### Exercise aim
Exactly the lines from the one containing "l.heldEntry? e.resource = some e := by" through the end of the data below are to be reproduced, and nothing besides them.

Extracted records:
-- ==== Sys2Proof/Laws/Kept.lean ====
section
/-! SUPPORT. What a step can do to the Lease Table, the Claim Engine, the Request Table and the read position, said once: a property of
these that each of the elementary changes keeps is kept by every command and every step (`Kept.step`). -/

namespace Sys2Proof.Machine

/-- The first entry in HELD phase is the one its resource names. -/
theorem heldEntry?_of_first (l : LeaseTable) (e : HoldEntry) (he : l.holds.find? (fun e => decide (e.phase = .held)) = some e) :
    l.heldEntry? e.resource = some e := by
  obtain ⟨hp, as, bs, hl, has⟩ := List.find?_eq_some_iff_append.1 he
  refine List.find?_eq_some_iff_append.2 ⟨by simpa using hp, as, bs, hl, fun a ha => ?_⟩
  have := has a ha
  simp_all

/-- A SETTLE keeps its record lawful (R11, R12). -/
theorem lawful_settle (o : StationAddr) (b : SettleBody) (r : ResourceRecord) (hr : r.lawful) : (r.settle o b).lawful := by
  unfold ResourceRecord.settle; split
  · exact ResourceRecord.lawful_grant _ _ _ hr
  all_goals
    split
    · exact hr
    · split
      · exact ResourceRecord.lawful_dropIntent _ _ hr
      · exact hr

/-- A fold over slots keeps what each of its changes keeps. -/
theorem foldSlots {P : State → Prop} (g : State → SlotIx → State) (hg : ∀ s i, P s → P (g s i)) (is : List SlotIx) (s : State) (hs : P s) :
    P (is.foldl g s) := by
  induction is generalizing s with
  | nil => exact hs
  | cons i is ih => exact ih _ (hg s i hs)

### Answer to the exercise
    l.heldEntry? e.resource = some e := by
  obtain ⟨hp, as, bs, hl, has⟩ := List.find?_eq_some_iff_append.1 he
  refine List.find?_eq_some_iff_append.2 ⟨by simpa using hp, as, bs, hl, fun a ha => ?_⟩
  have := has a ha
  simp_all

/-- A SETTLE keeps its record lawful (R11, R12). -/
theorem lawful_settle (o : StationAddr) (b : SettleBody) (r : ResourceRecord) (hr : r.lawful) : (r.settle o b).lawful := by
  unfold ResourceRecord.settle; split
  · exact ResourceRecord.lawful_grant _ _ _ hr
  all_goals
    split
    · exact hr
    · split
      · exact ResourceRecord.lawful_dropIntent _ _ hr
      · exact hr

/-- A fold over slots keeps what each of its changes keeps. -/
theorem foldSlots {P : State → Prop} (g : State → SlotIx → State) (hg : ∀ s i, P s → P (g s i)) (is : List SlotIx) (s : State) (hs : P s) :
    P (is.foldl g s) := by
  induction is generalizing s with
  | nil => exact hs
  | cons i is ih => exact ih _ (hg s i hs)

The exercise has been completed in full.